Bevel and I spent an hour testing Memory Palace while trying to figure out which part of the spell was reacting to my ‘reforging’. While we didn’t figure out the spell mechanic, we were able to confirm that I experienced time at a little over twice the real world’s time while I was inside.

Which would be useful, without a doubt.

But it was incredibly vexing to not know why it was like that. When I went to ask Keeper, it recommended several time based spells that it thought might help, but couldn’t confirm any of them would be what I was looking for. They were all surprisingly weak spells too. Time didn’t seem to be an effective affinity. Either that or it was just too rare for Keeper to have collected any good spells.

The fact that Keeper wanted ten shards for even the cheapest of the spells was enough for me to hold off on going down that route, for the moment.

Instead, I returned my attention to the original reason I’d come to Bevel, and we started talking about mana-bodies.

“Pretty sure Banya’s been investigating all the runes we use. She might have some ideas too,” Keria said just after Bevel and I started.

Which led to us hunting down Banya, who was working on some enchanting homework Xoth had given her out on the tavern’s patio, despite the raging storm overhead. It seemed Esbee had gotten someone to put in transparent stone awnings for the patio. Made for quite the place to work, if you were willing to put up with an occasional gust of wind.

As we went through everything, we confirmed that the facilities were only part of what I’d need to figure out mana-bodies.

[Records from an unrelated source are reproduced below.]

-- ==== Sys2Proof/Families.lean ====
section
/-! DEFINITION. The instruction families, as the rules name them: each function answers the instruction of a family with
the given operands, so that a statement can speak of `MOV d,r` for all `d` and `r`. -/

namespace Sys2Proof

/-- `MOV d,r` between registers (R141). -/
def Instr.ofMov : Reg → Reg → Instr
  | .b, .b => .movBB | .b, .c => .movBC | .b, .d => .movBD | .b, .e => .movBE
  | .b, .h => .movBH | .b, .l => .movBL | .b, .a => .movBA | .c, .b => .movCB
  | .c, .c => .movCC | .c, .d => .movCD | .c, .e => .movCE | .c, .h => .movCH
  | .c, .l => .movCL | .c, .a => .movCA | .d, .b => .movDB | .d, .c => .movDC
  | .d, .d => .movDD | .d, .e => .movDE | .d, .h => .movDH | .d, .l => .movDL
  | .d, .a => .movDA | .e, .b => .movEB | .e, .c => .movEC | .e, .d => .movED
  | .e, .e => .movEE | .e, .h => .movEH | .e, .l => .movEL | .e, .a => .movEA
  | .h, .b => .movHB | .h, .c => .movHC | .h, .d => .movHD | .h, .e => .movHE
  | .h, .h => .movHH | .h, .l => .movHL | .h, .a => .movHA | .l, .b => .movLB
  | .l, .c => .movLC | .l, .d => .movLD | .l, .e => .movLE | .l, .h => .movLH
  | .l, .l => .movLL | .l, .a => .movLA | .a, .b => .movAB | .a, .c => .movAC
  | .a, .d => .movAD | .a, .e => .movAE | .a, .h => .movAH | .a, .l => .movAL
  | .a, .a => .movAA

/-- `MOV r,M` (R142). -/
def Instr.ofMovFromMem : Reg → Instr
  | .b => .movBM | .c => .movCM | .d => .movDM | .e => .movEM
  | .h => .movHM | .l => .movLM | .a => .movAM

/-- `MOV M,r` (R143). -/
def Instr.ofMovToMem : Reg → Instr
  | .b => .movMB | .c => .movMC | .d => .movMD | .e => .movME
  | .h => .movMH | .l => .movML | .a => .movMA

/-- `MVI r,d8` (R144). -/
def Instr.ofMvi (r : Reg) (d8 : Byte) : Instr :=
  match r with
  | .b => .mviB d8 | .c => .mviC d8 | .d => .mviD d8 | .e => .mviE d8
  | .h => .mviH d8 | .l => .mviL d8 | .a => .mviA d8

/-- `LXI rp,d16` (R146). -/
def Instr.ofLxi (p : Pair16) (d16 : Word) : Instr :=
  match p with
  | .bc => .lxiB d16 | .de => .lxiD d16 | .hl => .lxiH d16 | .sp => .lxiSp d16

/-- `INX rp` (R192). -/
def Instr.ofInx : Pair16 → Instr
  | .bc => .inxB | .de => .inxD | .hl => .inxH | .sp => .inxSp

/-- `DCX rp` (R193). -/
def Instr.ofDcx : Pair16 → Instr
  | .bc => .dcxB | .de => .dcxD | .hl => .dcxH | .sp => .dcxSp

/-- `DAD rp` (R194). -/
def Instr.ofDad : Pair16 → Instr
  | .bc => .dadB | .de => .dadD | .hl => .dadH | .sp => .dadSp

/-- `INR r` (R188). -/
def Instr.ofInr : Reg → Instr
  | .b => .inrB | .c => .inrC | .d => .inrD | .e => .inrE
  | .h => .inrH | .l => .inrL | .a => .inrA

/-- `DCR r` (R190). -/
def Instr.ofDcr : Reg → Instr
  | .b => .dcrB | .c => .dcrC | .d => .dcrD | .e => .dcrE
  | .h => .dcrH | .l => .dcrL | .a => .dcrA

/-- `PUSH rp` of a register pair (R331). -/
def Instr.ofPush : RegPair → Instr
  | .bc => .pushB | .de => .pushD | .hl => .pushH

/-- `POP rp` of a register pair (R333). -/
def Instr.ofPop : RegPair → Instr
  | .bc => .popB | .de => .popD | .hl => .popH

/-- The register, `M` and immediate forms of an ALU operation (R85). -/
def Instr.ofAlu : AluOp → Src → Instr
  | .add, .reg .b => .addB | .add, .reg .c => .addC | .add, .reg .d => .addD | .add, .reg .e => .addE
  | .add, .reg .h => .addH | .add, .reg .l => .addL | .add, .reg .a => .addA | .add, .mem => .addM
  | .add, .imm v => .adi v | .adc, .reg .b => .adcB | .adc, .reg .c => .adcC | .adc, .reg .d => .adcD
  | .adc, .reg .e => .adcE | .adc, .reg .h => .adcH | .adc, .reg .l => .adcL | .adc, .reg .a => .adcA
  | .adc, .mem => .adcM | .adc, .imm v => .aci v | .sub, .reg .b => .subB | .sub, .reg .c => .subC
  | .sub, .reg .d => .subD | .sub, .reg .e => .subE | .sub, .reg .h => .subH | .sub, .reg .l => .subL
  | .sub, .reg .a => .subA | .sub, .mem => .subM | .sub, .imm v => .sui v | .sbb, .reg .b => .sbbB
  | .sbb, .reg .c => .sbbC | .sbb, .reg .d => .sbbD | .sbb, .reg .e => .sbbE | .sbb, .reg .h => .sbbH
  | .sbb, .reg .l => .sbbL | .sbb, .reg .a => .sbbA | .sbb, .mem => .sbbM | .sbb, .imm v => .sbi v
  | .ana, .reg .b => .anaB | .ana, .reg .c => .anaC | .ana, .reg .d => .anaD | .ana, .reg .e => .anaE
  | .ana, .reg .h => .anaH | .ana, .reg .l => .anaL | .ana, .reg .a => .anaA | .ana, .mem => .anaM
  | .ana, .imm v => .ani v | .xra, .reg .b => .xraB | .xra, .reg .c => .xraC | .xra, .reg .d => .xraD
  | .xra, .reg .e => .xraE | .xra, .reg .h => .xraH | .xra, .reg .l => .xraL | .xra, .reg .a => .xraA
  | .xra, .mem => .xraM | .xra, .imm v => .xri v | .ora, .reg .b => .oraB | .ora, .reg .c => .oraC
  | .ora, .reg .d => .oraD | .ora, .reg .e => .oraE | .ora, .reg .h => .oraH | .ora, .reg .l => .oraL
  | .ora, .reg .a => .oraA | .ora, .mem => .oraM | .ora, .imm v => .ori v | .cmp, .reg .b => .cmpB
  | .cmp, .reg .c => .cmpC | .cmp, .reg .d => .cmpD | .cmp, .reg .e => .cmpE | .cmp, .reg .h => .cmpH
  | .cmp, .reg .l => .cmpL | .cmp, .reg .a => .cmpA | .cmp, .mem => .cmpM | .cmp, .imm v => .cpi v

/-- `Jcc a16` (R262 to R269). -/
def Instr.ofJcc (cond : Cond) (a16 : Word) : Instr :=
  match cond with
  | .nz => .jnz a16 | .z => .jz a16 | .nc => .jnc a16 | .c => .jc a16
  | .po => .jpo a16 | .pe => .jpe a16 | .p => .jp a16 | .m => .jm a16

/-- `Ccc a16` (R293 to R300). -/
def Instr.ofCcc (cond : Cond) (a16 : Word) : Instr :=
  match cond with
  | .nz => .cnz a16 | .z => .cz a16 | .nc => .cnc a16 | .c => .cc a16
  | .po => .cpo a16 | .pe => .cpe a16 | .p => .cp a16 | .m => .cm a16

/-- `Rcc` (R302 to R309). -/
def Instr.ofRcc : Cond → Instr
  | .nz => .rnz | .z => .rz | .nc => .rnc | .c => .rc
  | .po => .rpo | .pe => .rpe | .p => .rp | .m => .rm

/-- `RST n` (R310). -/
def Instr.ofRst (nnn : BitVec 3) : Instr :=
  match nnn.toNat with
  | 0 => .rst0 | 1 => .rst1 | 2 => .rst2 | 3 => .rst3
  | 4 => .rst4 | 5 => .rst5 | 6 => .rst6 | _ => .rst7

/-- The rows UNDEFINED: the instruction that stands for each undefined opcode value (R90). -/
def Instr.undefinedRows : List (Byte × Instr) :=
  [(0x08, .undefined08), (0x10, .undefined10), (0x18, .undefined18), (0x20, .undefined20),
   (0x28, .undefined28), (0x30, .undefined30), (0x38, .undefined38), (0xCB, .undefinedCB),
   (0xD9, .undefinedD9), (0xDD, .undefinedDD), (0xED, .undefinedED), (0xFD, .undefinedFD)]

end Sys2Proof
end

Balthum's notes indicated he'd succeeded with Bevel and she confirmed that it’d been in one of his weird labs hidden near the ocean. Not in the ocean, like the Golden Halls though.

While he’d succeeded, as a side effect, he'd effectively stunted her growth. That wasn't what I wanted. What I needed, if I wanted to keep my promise to Tamrie without crippling her, was access to the Golden Halls of Ascension. The more we read and the more we talked, the more it seemed like the Halls were the original source of mana-bodies.

At least in the old Ventinial Commonwealth.

Which seemed to be the name for the government during the time people were still creating mana-bodies the old fashioned way. And by old fashioned, I obviously meant using incredibly sophisticated arcanotech devices to build one within a person's soul.

From what I'd read in Balthum's notes, I doubted he understood that's what it was for. I was also pretty sure that his 'curse' had been some sort of damage to his own mana-body.

My eyes shifted to the map once more. Specifically to one specific glowing symbol.

The Golden Halls of Ascension.

Time for us to decipher the Spellcode Balthum so kindly left behind.